Tuesday 21 September 2010

Things that make you want to stop working in media



Here is a real example of something media executives have to put up with everyday. When looking at agency websites and industry sources, indigestible horse crap like to is swallowed all too easily by suggestible grads and broken old media war-horses.

what does it mean? what does it mean? what does it mean? what does it mean? what does it mean? what does it mean? what does it mean? what does it mean? what does it mean? what does it mean? what does it mean? what does it mean? what does it mean? what does it mean? it's utter bullshit what does it mean? what does it mean? what does it mean? what does it mean? what does it mean? what does it mean?

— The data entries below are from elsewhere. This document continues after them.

-- ==== Sys2Proof/WellFormed.lean ====
section
/-!
DEFINITION. Which terms of `Instr` stand for an encoding. Every operand's range is its type's, so the one check is
that a no-op's word is an unassigned one (spec/30_encoding.md R100), written from the explicit patterns of the NOP
row of spec/opcode_table.json and not from the decoder.
-/

namespace Sys2Proof

/-- The nine low bytes that class F assigns (R98). -/
def classFKeys : List Word := [0x07#16, 0x0A#16, 0x15#16, 0x18#16, 0x1E#16, 0x29#16, 0x33#16, 0x55#16, 0x65#16]

/-- The words no row but the no-op's matches (R100). -/
def unassigned (w : Word) : Bool :=
  let top := w &&& 0xF000#16
  let low := w &&& 0x000F#16
  (top == 0x0000#16 && low != 0x0#16 && low != 0xE#16) ||
  (top == 0x8000#16 && (low ∈ [0x8#16, 0x9#16, 0xA#16, 0xB#16, 0xC#16, 0xD#16, 0xF#16] : Bool)) ||
  (top == 0xE000#16 && low != 0x1#16 && low != 0xE#16) ||
  (top == 0xF000#16 && !((w &&& 0x00FF#16) ∈ classFKeys : Bool))

/-- An instruction that some word encodes. -/
def Instr.wellFormed : Instr → Bool
  | .nop w => unassigned w
  | .cls _ | .ret _ | .jp _ | .call _ | .seImm _ _ | .sneImm _ _ | .seReg _ _ _ | .ldImm _ _ | .addImm _ _
  | .ldReg _ _ | .orReg _ _ | .andReg _ _ | .xorReg _ _ | .addReg _ _ | .subReg _ _ | .shr _ _ | .subnReg _ _
  | .shl _ _ | .sneReg _ _ _ | .ldI _ | .jpV0 _ | .rnd _ _ | .drw _ _ _ | .skp _ _ | .sknp _ _ | .ldVxDt _
  | .ldVxK _ | .ldDtVx _ | .ldStVx _ | .addI _ | .ldF _ | .ldB _ | .ldMemVx _ | .ldVxMem _ => true

end Sys2Proof
end

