-- ==== Sys2Proof/Config.lean ====
section
/-!
DEFINITION. What is fixed for one block and not state (spec/00_scope.md R6, spec/10_state.md R35): the sizes, the
OPEN parameters as constants with no body, and the free bytes of the random source. Nothing can be proved about
the value of a constant with no body beyond its type, so every theorem holds for every choice of it.
-/

namespace Sys2Proof.Config

/-- `MEM_SIZE`: the number of memory cells (R6, R60). -/
abbrev memSize : Nat := 4096

/-- `PROG_BASE`: the first address of the program image (R6, R61). -/
abbrev progBase : Nat := 0x200

/-- `RESET_PC`: the program counter after reset (R6, R38). -/
abbrev resetPc : Word := 0x200

/-- `MAX_IMAGE`: the greatest image length in bytes, 4096 − 0x200 (R6, R225). -/
abbrev maxImage : Nat := 3584

/-- `STACK_MAX_DEPTH`: the greatest number of return addresses held at once (R6, R26, R222). -/
abbrev stackMaxDepth : Nat := 15

/-- `FB_W`: the framebuffer's width in pixels (R6, R31). -/
abbrev fbWidth : Nat := 64

/-- `FB_H`: the framebuffer's height in pixels (R6, R31). -/
abbrev fbHeight : Nat := 32

/-- `GLYPH_STRIDE`: bytes per glyph (R6, R62). -/
abbrev glyphStride : Nat := 5

/-- `GLYPH_BYTES`: the size of the glyph table (R6, R62). -/
abbrev glyphBytes : Nat := 80

/-- `GLYPH_BASE`: the address of the first glyph byte, OPEN (R6, R61, decision D7). A free value: no body. Its type
keeps the one limit the spec sets, `GLYPH_BASE + 80 <= 0x200`, that is, at most 432. -/
opaque glyphBase : Fin 433

/-- `GLYPH_TABLE`: the 80 glyph bytes, OPEN (R6, R62, decision D8). A free value: no body. -/
opaque glyphTable : Vector Byte glyphBytes

/-- `RandByte()`: draw number `k` of the random source, about which nothing may be assumed (R8, R33, R183, decision
D16). A free value: no body. -/
opaque randByte : Nat → Byte

/-- The spec's default of `GLYPH_BASE`, given for tests only (R6). The machine does not use it. -/
def defaultGlyphBase : Fin 433 := 0x050

/-- The five bytes of one glyph, top row first (R62). -/
def glyphRow (a b c d e : Byte) : Vector Byte glyphStride := #v[a, b, c, d, e]

/-- The spec's default of `GLYPH_TABLE`, given for tests only (the table of R62). The machine does not use it. -/
def defaultGlyphTable : Vector Byte glyphBytes :=
  glyphRow 0xF0 0x90 0x90 0x90 0xF0 ++ glyphRow 0x20 0x60 0x20 0x20 0x70 ++
  glyphRow 0xF0 0x10 0xF0 0x80 0xF0 ++ glyphRow 0xF0 0x10 0xF0 0x10 0xF0 ++
  glyphRow 0x90 0x90 0xF0 0x10 0x10 ++ glyphRow 0xF0 0x80 0xF0 0x10 0xF0 ++
  glyphRow 0xF0 0x80 0xF0 0x90 0xF0 ++ glyphRow 0xF0 0x10 0x20 0x40 0x40 ++
  glyphRow 0xF0 0x90 0xF0 0x90 0xF0 ++ glyphRow 0xF0 0x90 0xF0 0x10 0xF0 ++
  glyphRow 0xF0 0x90 0xF0 0x90 0x90 ++ glyphRow 0xE0 0x90 0xE0 0x90 0xE0 ++
  glyphRow 0xF0 0x80 0x80 0x80 0xF0 ++ glyphRow 0xE0 0x90 0x90 0x90 0xE0 ++
  glyphRow 0xF0 0x80 0xF0 0x80 0xF0 ++ glyphRow 0xF0 0x80 0xF0 0x80 0x80

end Sys2Proof.Config
end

I've already said my piece on buzzwords and media luvvies, but sometimes something makes you sit up and think 'What the hell am I doing here?' I'm normal. I recently heard of a friend of a friend who is forced to take 30 minutes out of their day to go and sit in an 'imaginarium'. From what I can work out, this is a room where braying creative twats lay down for half an hour to digest the lunchtime steak and bottle of Beaujolais before declaring that they have had a cracking idea based around 'process' and 'passion'.


Here is another recent example of brain-meltingly pointless liquid bull shit. Stats and charts in media are more often used to confuse distract than to prove and explain. Us executives should know as it's us that have to dig out these nuggets of information and bolt them together whilst imagining you are on a beach and that St Peter will not hold it against you at the pearly gates.

I once heard an industry speaker claiming that '75% of all statistics are false' to a room of furiously scribbling journalists and agency brown nosers. He obviously missed the irony that his own statistic had a 3/4 chance of being utter crap itself.

Just take a minute to imagine how the poor junior designer felt when creating this infographic monstrosity. A pin striped crinkle-face was probably standing unbearably close smearing their screen with their tobacco stained fingers saying something like 'Move PPC a bit closer to SEO . . . no not that close!'

Some days, things get on top of you (Tuesdays are never the greatest). I've already been hit in the head by a football kicked the length of the office at lunch by an insufferable sales rep who spends more time than Gordon Ramsey trying to prove how big his testicles are.

Most disappointingly, no executive is safe from being turned wanky by the media world. Whilst I spend most of my waking hours finding faults in others I often find myself telling disinterested friends how much Cilit Bang paid for their spot in the middle of Coronation St, or that 500,000 recently interacted with a digital sign in Waterloo station.